In the conventional account of the basic principles of constitutional adjudication, constitutional challenges can be sorted into two distinct categories: "facial" challenges and "as-applied" challenges.1 A facial attack is typically described as one where "no application of the statute would be constitutional."2 In contrast, courts define an asapplied challenge as one "under which the plaintiff argues that a statute, even though generally constitutional, operates unconstitutionally as to him or her because of the plaintiffs particular circumstances."3

This facial and as-applied distinction provides more than a simple descriptive account of two different results that a court might reach in a given case. Instead, the categories are believed to form the foundation for a set of substantive rules that determine when a court may employ one type of challenge or the other - when a court may strike down a statute in its entirety or only overturn the application of the statute in the case at hand.4 Under these rules, the law strongly favors as-applied challenges on the grounds that they are more consistent with the goals of resolving concrete disputes and deferring as much as possible to the legislative process.5 Facial challenges, on the other hand, should be used sparingly and only in exceptional circumstances.6 Perhaps the most well-known, succinct, and controversial7 formulation of this idea was the Supreme Court's statement in United States v. Salerno that a "facial challenge to a legislative Act is, of course, the most difficult challenge to mount successfully" and will only succeed if a litigant can "establish that no set of circumstances exists under which the Act would be valid."8

This account of facial and as-applied challenges is by now a familiar part of the constitutional landscape and is generally accepted in the courts.9 Nevertheless, some of the most basic details regarding the characteristics of the facial and as-applied challenges categories and, in particular, how the preference for as-applied challenges actually operates, remain surprisingly unclear.10 For instance, do the rules regarding facial and as-applied challenges concern substantive constitutional law by limiting the adoption and use of constitutional tests that might lead to the facial invalidation of statutes?1 1 Or do they relate exclusively to the remedial doctrine of severability,12 which comes into play only after a court has applied the relevant constitutional test and found a violation?13 Or both?14 Is the key to distinguishing between facial and as-applied challenges the extent to which the court relies on the specific facts in the case at hand to reach its decision?15 If so, when is it appropriate for a court to consider something other than those specific facts?
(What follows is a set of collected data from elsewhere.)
-- ==== Sys2Proof/Machine/Kernel.lean ====
section
/-! DEFINITION. Code objects (R374 to R380), the checks of the measured loader (R153, R260, R333, R381), kernel records
(R382 to R384), and loads into instruction memory (R328, R331, R385). -/

namespace Sys2Proof.Machine

/-! ### The code object (R374 to R380) -/

/-- A little-endian field of a byte string. -/
def u (bs : List Byte) (off n : Nat) : Nat := ofBytes ((bs.drop off).take n)

/-- Are all bytes of a range zero? -/
def zeros (bs : List Byte) (off n : Nat) : Bool := u bs off n == 0

def kNplc (o : List Byte) : Nat := u o 6 1
def kNcore (o : List Byte) : Nat := u o 7 1
def kNhnd (o : List Byte) : Nat := u o 8 2
def kNrt (o : List Byte) : Nat := u o 10 1
def kLen (o : List Byte) : Nat := u o 12 4
def kOplc (o : List Byte) : Nat := u o 16 4
def kOhnd (o : List Byte) : Nat := u o 20 4
def kOshp (o : List Byte) : Nat := u o 24 4
def kOtrp (o : List Byte) : Nat := u o 28 4
def kObun (o : List Byte) (c : Nat) : Nat := u o (32 + 4 * c) 4
def kNbun (o : List Byte) (c : Nat) : Nat := u o (64 + 2 * c) 2
def kOmc (o : List Byte) : Nat := u o 80 4
def kNmw (o : List Byte) : Nat := u o 84 2
def kOrt (o : List Byte) : Nat := u o 88 4

/-- Greatest object (R374). -/
def maxObject : Nat := 4194304

/-- A header by itself: MAGIC, VER, counts, zero fields. -/
def headerOk (o : List Byte) : Bool :=
  u o 0 4 == 0x4A424F43 && u o 4 2 == 1 && decide (1 ≤ kNplc o) && decide (kNplc o ≤ 32) && decide (1 ≤ kNcore o) &&
    decide (kNcore o ≤ 8) && decide (kNhnd o ≤ 256) && zeros o 11 1 && kLen o % 64 == 0 && kLen o == o.length &&
    decide (kLen o ≤ maxObject) && decide (kNmw o ≤ 512) && zeros o 86 2 && zeros o 92 36 &&
    (List.range 8).all fun c =>
      if c < kNcore o then decide (1 ≤ kNbun o c) && decide (kNbun o c ≤ 2048) else kObun o c == 0 && kNbun o c == 0

/-- The sections in the order of R167: offset and length. -/
def sections (o : List Byte) : List (Nat × Nat) :=
  [(kOplc o, 8 * kNplc o), (kOhnd o, 8 * kNhnd o), (kOshp o, 64), (kOtrp o, 32 * kNcore o)] ++
    ((List.range (kNcore o)).map fun c => (kObun o c, 64 * kNbun o c)) ++
    [(kOmc o, if kNmw o = 0 then 0 else 128 + 16 * kNmw o), (kOrt o, 16 * kNrt o)]

/-- Do sections follow one another, from an offset on, each at a multiple of 64, inside the object? -/
def sectionsOk (len : Nat) : Nat → List (Nat × Nat) → Bool
  | _, [] => true
  | end_, (off, n) :: rest => off % 64 == 0 && decide (end_ ≤ off) && decide (off + n ≤ len) && sectionsOk len (off + n) rest

/-- Placement record `i` (R375). -/
def kPlace (o : List Byte) (i : Nat) : Placement :=
  let b := kOplc o + 8 * i
  let bits := u o (b + 2) 1
  { core := u o (b + 1) 1, set := field bits 0 1, strand := field bits 1 2, own := bit bits 3, second := bit bits 4,
    entry := u o (b + 4) 2 }
def kPlaces (o : List Byte) : List Placement := (List.range (kNplc o)).map (kPlace o)

def placesOk (o : List Byte) : Bool :=
  let ps := kPlaces o
  let once := fun (f : Placement → Bool) => decide ((ps.filter f).length ≤ 1)
  ((List.range (kNplc o)).all fun i =>
    let b := kOplc o + 8 * i
    u o b 1 == i && decide (u o (b + 2) 1 < 32) && zeros o (b + 3) 1 && zeros o (b + 6) 2) &&
  (ps.all fun p => decide (p.core < kNcore o) && decide (p.entry < kNbun o p.core) && !(p.second && p.strand == 0) &&
    once (fun q => q.core == p.core && q.set == p.set && q.strand == p.strand) && once (fun q => q.core == p.core && q.own) &&
    once (fun q => q.core == p.core && q.set == p.set && q.second)) &&
  (List.range (kNcore o)).all fun c => ps.any fun p => p.core == c

/-- A handle declaration (R376). -/
structure Decl where
  h : Nat
  level : Nat
  core : Nat
  ety : Nat
  rows : Nat
  cols : Nat
  deriving DecidableEq, Repr

def kDecls (o : List Byte) : List Decl :=
  (List.range (kNhnd o)).map fun i =>
    let b := kOhnd o + 8 * i
    { h := u o b 1, level := u o (b + 1) 1, core := u o (b + 2) 1, ety := u o (b + 3) 1, rows := u o (b + 4) 2, cols := u o (b + 6) 2 }

def levelOf (n : Nat) : TileLevel := if n = 0 then .loc else if n = 1 then .shared else .bstack

def declOk (o : List Byte) (d : Decl) : Bool :=
  decide (d.level < 3) && decide (d.core < kNcore o) && decide (1 ≤ d.rows) && decide (d.rows ≤ 4096) && decide (1 ≤ d.cols) &&
    decide (d.cols ≤ (if d.level = 2 then 128 else 4096)) &&
    (ElemType.ofCode d.ety).any fun t => d.level != 2 || bstackType t

def ascending : List Nat → Bool
  | a :: b :: l => decide (a < b) && ascending (b :: l)
  | _ => true

/-- The declared tiles placed first-fit, in order, among others (R277, R387). -/
def placeDecls (others : List Tile) : List Decl → Option (SMap Tile)
  | [] => some []
  | d :: ds =>
    match ElemType.ofCode d.ety with
    | none => none
    | some ty =>
      match placeTile others (levelOf d.level) d.core d.rows d.cols ty with
      | none => none
      | some t => (placeDecls (t :: others) ds).map fun m => SMap.insert m d.h t

/-- SHAPEMAX and CAP (R377). -/
def kShapeMax (o : List Byte) : Nat := u o (kOshp o) 2
def kCap (o : List Byte) : Nat := u o (kOshp o + 2) 1

/-- The handler entry of cause k, 1 to 11, of placement core c; 0xFFFF for none (R378). -/
def kTrap (o : List Byte) (c k : Nat) : Nat := u o (kOtrp o + 32 * c + 2 * (k - 1)) 2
Is the choice between a facial and as-applied challenge one that the litigant makes when she brings her claim,16 or is it one that a court makes when it addresses her claim? Neither the case law, nor the academic literature, provides a satisfactory answer to these problems.17

This Article argues that these important questions remain unanswered because categorizing constitutional cases into "facial" and "as-applied" challenges, and relying on these categories to shape doctrine and inform case outcomes, is an inherently flawed and fundamentally incoherent undertaking. This is because the fate of a statute in the face of a constitutional challenge depends on distinct considerations - specifically, the relevant substantive doctrine and the remedial severability rules - that cannot be reduced to a single inquiry or set of rules. Conflating these independent concepts with one another under the "facial" and "as-applied" rubric has only served to confuse each and obscure the real issues that animate the outcome in a given case. Moreover, the as-applied and facial dichotomy has contributed to the increasing lack of clarity across constitutional law by creating an inconsistent and unwarranted presumption against the adoption of robust constitutional tests on the grounds that they might result in facial invalidation of statutes. …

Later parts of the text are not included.